Methodology

How Our Data Works

Transparency about where our data comes from, how it is verified, and what happens when you run a search.

One Source: The Official State PDL

FormCheckRx formulary data comes from one source: the official Preferred Drug List published by each state's Medicaid authority. We do not use third-party data aggregators, commercial drug databases, or crowdsourced information.

For each verified state, a licensed PharmD reviews the official PDL and enters formulary status, prior authorization criteria, quantity limits, step therapy requirements, and carve-out classifications for every drug on the list. This is manual, expert-reviewed work — not automated scraping.

For states in active development, a proprietary multi-agent framework generates preliminary formulary data using the state's program structure, MCO landscape, and known PDL patterns. These results are clearly labeled as AI-generated and include a notice to verify with the applicable plan before clinical use.

Three-Layer Search Architecture

Every query passes through a layered resolution system. The layer that responds depends on what verified data exists for that drug and state.

LAYER 1
Verified Database
Pharmacist-verified data exists for this drug in the selected state. Formulary status, PA criteria, quantity limits, step therapy, and carve-out classification are served directly from our database. This is the highest-confidence response available in the platform.
Response< 100ms
ConfidenceVerified
LAYER 2
Validated Cache
No verified database entry exists, but the drug has been searched recently for this state. The previous result is served from cache. Cache entries expire after 7 days to prevent stale data from reaching users. Labeled accordingly in the result.
Response< 200ms
ConfidenceRecent
LAYER 3
Multi-Agent Framework
No verified data or cached result exists. A proprietary multi-agent framework generates a formulary assessment using the state's program structure, MCO landscape, and known PDL patterns. Results are clearly labeled as AI-generated and include a notice to verify with the plan before clinical use.
Response3–6 seconds
ConfidenceAI-Generated
HIGH-RISK
High-Risk Drug Protection
Certain high-risk medications — Narrow Therapeutic Index drugs, controlled substances, and REMS-restricted drugs — are never served from the AI layer. If no verified database entry exists for these drugs, the system returns a notice to contact the plan directly rather than providing an estimate. The risk of an inaccurate result for these drugs is too high to permit an AI-generated response.
AI LayerDisabled
ProtectionActive

How a State Earns "Verified" Status

No state is marked as Verified until a licensed PharmD has completed a full review. The process is the same for every state, every time.

01The official state PDL is obtained directly from the state Medicaid authority — not from a third-party source or aggregator.
02A licensed PharmD reviews each drug entry against the PDL, recording formulary status, PA criteria, quantity limits, step therapy requirements, and carve-out classification for every drug.
03A 30-drug spot-check is performed by comparing FormCheckRx results to the official PDL document, line by line, for a random sample of 30 drugs across therapeutic classes.
04The pharmacist signs off on accuracy. The review is logged with the reviewer's credentials, the PDL version reviewed, and the date of sign-off.
05The state's status is changed to Verified and the verification date is recorded. The date is visible on every search result for that state.
06Verified states are re-reviewed when PDL changes are detected. Our monitoring system checks state PDL sources every 6 hours. Changes trigger a flagged review queue for pharmacist sign-off before the update goes live.

Six Safety Databases on Every Result

Safety flags are applied automatically to every search result, regardless of which layer served the formulary response. Staff should not need to maintain separate safety list subscriptions.

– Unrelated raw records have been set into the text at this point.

theorem acceptFinal_kept (rb : Nat) (bs : List Byte) (d : Nat) (e : Entry) (s : State) : Kept s (acceptFinal rb bs d e s) := by
  unfold acceptFinal
  extract_lets e1 s1 s2
  have h1 : Quiet s s1 := setEntry_quiet ..
  have h2 : Quiet s s2 := h1.trans (.ite (sendTow_quiet ..) (.refl _))
  exact .ite (h2.kept.trans (chainFinal_kept ..)) h2.kept

theorem passOn_kept (rb : Nat) (bs : List Byte) (d : Nat) (e : Entry) (s : State) : Kept s (passOn rb bs d e s) := by
  unfold passOn
  exact .ite (acceptFinal_kept ..) ((sendTow_quiet ..).after (setEntry_quiet ..)).kept

theorem ownRecord_kept (rb : Nat) (bs : List Byte) (d : Nat) (e : Entry) (s : State) : Kept s (ownRecord rb bs d e s) := by
  unfold ownRecord
  split
  · exact (setEntry_quiet ..).kept
  · refine .ite (.ite (emitInto_kept ..) (setEntry_quiet ..).kept) (.ite (passOn_kept ..) ?_)
    split
    · exact passOn_kept ..
    · exact (setEntry_quiet ..).kept

theorem offerOwn_kept (rb : Nat) (bs : List Byte) (d : Nat) (e : Entry) (s : State) : Kept s (offerOwn rb bs d e s) :=
  .ite (setEntry_quiet ..).kept (ownRecord_kept ..)

theorem poisonBlock_kept (rb : Nat) (e : Entry) (s : State) : Kept s (poisonBlock rb e s) :=
  (setEntry_quiet ..).kept.after (Kept.foldOn (fun (a : Entry × State) => a.2) (fun a m => rewriteOne_kept m a) _ (e, s))

theorem voidBlock_kept (rb k : Nat) (self : Bool) (d : Nat) (e : Entry) (s : State) : Kept s (voidBlock rb k self d e s) := by
  unfold voidBlock
  split
  · exact .refl s
  · refine .ite (.refl s) ?_
    extract_lets p first e1 r0 e2 s1 s2 s3
    have h1 : Quiet s s1 := setEntry_quiet ..
    have h2 : Quiet s s2 := h1.trans (.ite (sendTow_quiet ..) (.refl _))
    have h3 : Quiet s s3 := h2.trans (.ite (sendTow_quiet ..) (.refl _))
    exact .ite (h3.kept.trans (poisonBlock_kept ..)) (.ite (h3.kept.trans (emitInto_kept ..)) h3.kept)

theorem refuseMsg_kept (m : TowMsg) (env : RunEnv) (s : State) : Kept s (refuseMsg m env s) := by
  unfold refuseMsg
  extract_lets loud
  have h : ∀ c t, Quiet t (loud c t) := fun _ _ => raise_quiet ..
  split
  · exact (h _ s).kept
  · extract_lets r0 e1 s1
    have h1 : Quiet s s1 := (setEntry_quiet ..).after (.ite (.refl s) (h _ s))
    split
    · exact h1.kept.trans (voidBlock_kept ..)
    · exact h1.kept

theorem acceptMsg_kept (m : TowMsg) (b : TowBlock) (env : RunEnv) (e : Entry) (s : State) : Kept s (acceptMsg m b env e s) := by
  unfold acceptMsg
  refine .ite (voidBlock_kept ..) ?_
  extract_lets x e1 s1
  have h1 : Kept s s1 := ((setEntry_quiet ..).after (lateCheck_quiet 1 e s)).kept
  refine .ite (h1.trans (acceptFinal_kept ..)) ?_
  split
  · exact h1.trans (passOn_kept ..)
  · exact h1.trans (setEntry_quiet ..).kept

theorem checkColl_kept (m : TowMsg) (env : RunEnv) (s : State) : Kept s (checkColl m env s) := by
  unfold checkColl
  refine .ite (Quiet.kept (.same rfl rfl rfl)) ?_
  split
  · exact .refl s
  · refine .ite (.refl s) ?_
    split
    · exact refuseMsg_kept ..
    · exact .ite (.refl s) (.ite (refuseMsg_kept ..) (.ite (.refl s) (acceptMsg_kept ..)))

theorem receiveMsg_kept (m : TowMsg) (env : RunEnv) (s : State) : Kept s (receiveMsg m env s) :=
  .ite (.ite (checkColl_kept ..) (.ite (Quiet.kept (.same rfl rfl rfl)) (refuseMsg_kept ..)))
    (.ite (Quiet.kept (.same rfl rfl rfl)) (.ite (.refl s) (refuseMsg_kept ..)))

theorem reexamineHeld_kept (s : State) : Kept s (reexamineHeld s) :=
  Kept.after (.foldl (fun t m => receiveMsg_kept m (RunEnv.clean 0) t) _ _) (Quiet.kept (.same rfl rfl rfl))

/-! ## Issue -/

theorem detectedError_quiet (src : DetSrc) (c : Nat) (e : Entry) (s : State) : Quiet s (detectedError src c e s) := by
  unfold detectedError
  extract_lets cl s1 k s2
  have h1 : Quiet s s1 := raise_quiet ..
  have h2 : Quiet s s2 := h1.trans (.same rfl rfl rfl)
  exact h2.trans (endEarly_quiet ..)

theorem restMeet_quiet (x : RestErr) (a : Entry × State) : Quiet a.2 (restMeet x a).2 := by
  unfold restMeet
  dsimp only
  split
  · exact .refl _
  · exact .same rfl rfl rfl
  · exact putAccs_quiet ..
  · exact setSlip_quiet ..
  · exact .refl _

theorem outputMeet_quiet (x : RestErr) (a : Entry × State) : Quiet a.2 (outputMeet x a).2 := by
  unfold outputMeet
  dsimp only
  split
  · exact .refl _
  · split
    · exact .refl _
    · exact setMark_quiet ..
    · exact .refl _

theorem storeFault_quiet (env : RunEnv) (e : Entry) (s : State) : Quiet s (storeFault env e s).2 := by
  unfold storeFault
  split
  · exact .same rfl rfl rfl
  · exact .refl s

theorem outputMeets_quiet (xs : List RestErr) (a : Entry × State) : Quiet a.2 (xs.foldl (fun a x => outputMeet x a) a).2 :=
  Quiet.foldOn (fun (a : Entry × State) => a.2) (fun a x => outputMeet_quiet x a) xs a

Database Edition Scope Count
AGS Beers Criteria 2023 Medications potentially inappropriate for adults 65+. Maintained by the American Geriatrics Society. Updated every three years. 46 drugs
ISMP High-Alert Medications 2024 Drugs bearing heightened risk of causing significant patient harm when used in error. Maintained by the Institute for Safe Medication Practices. 27 drugs
NIOSH Hazardous Drug List 2024 Occupational safety classifications for healthcare workers who handle, prepare, or administer these drugs. 23 drugs
Narrow Therapeutic Index Current Drugs where small changes in concentration can lead to therapeutic failure or toxicity. Requires precise dosing and monitoring. 11 drugs
FDA REMS Programs Current Risk Evaluation and Mitigation Strategies including prescriber certification, pharmacy certification, and patient enrollment requirements. 52 programs
ISMP LASA Pairs 2024 Look-alike/sound-alike drug name pairs that can be confused during prescribing, dispensing, or administration. 41 pairs

Reporting Incorrect Data

Report Incorrect Data

If you believe a FormCheckRx result is incorrect, a Report Incorrect Data option is available on every search result. Reports are reviewed by our pharmacist within one business day. Confirmed corrections are applied immediately and logged in our immutable audit trail.

We maintain a complete history of every formulary status change, including the previous value, new value, source of change, and timestamp. This audit trail is available to enterprise clients on request.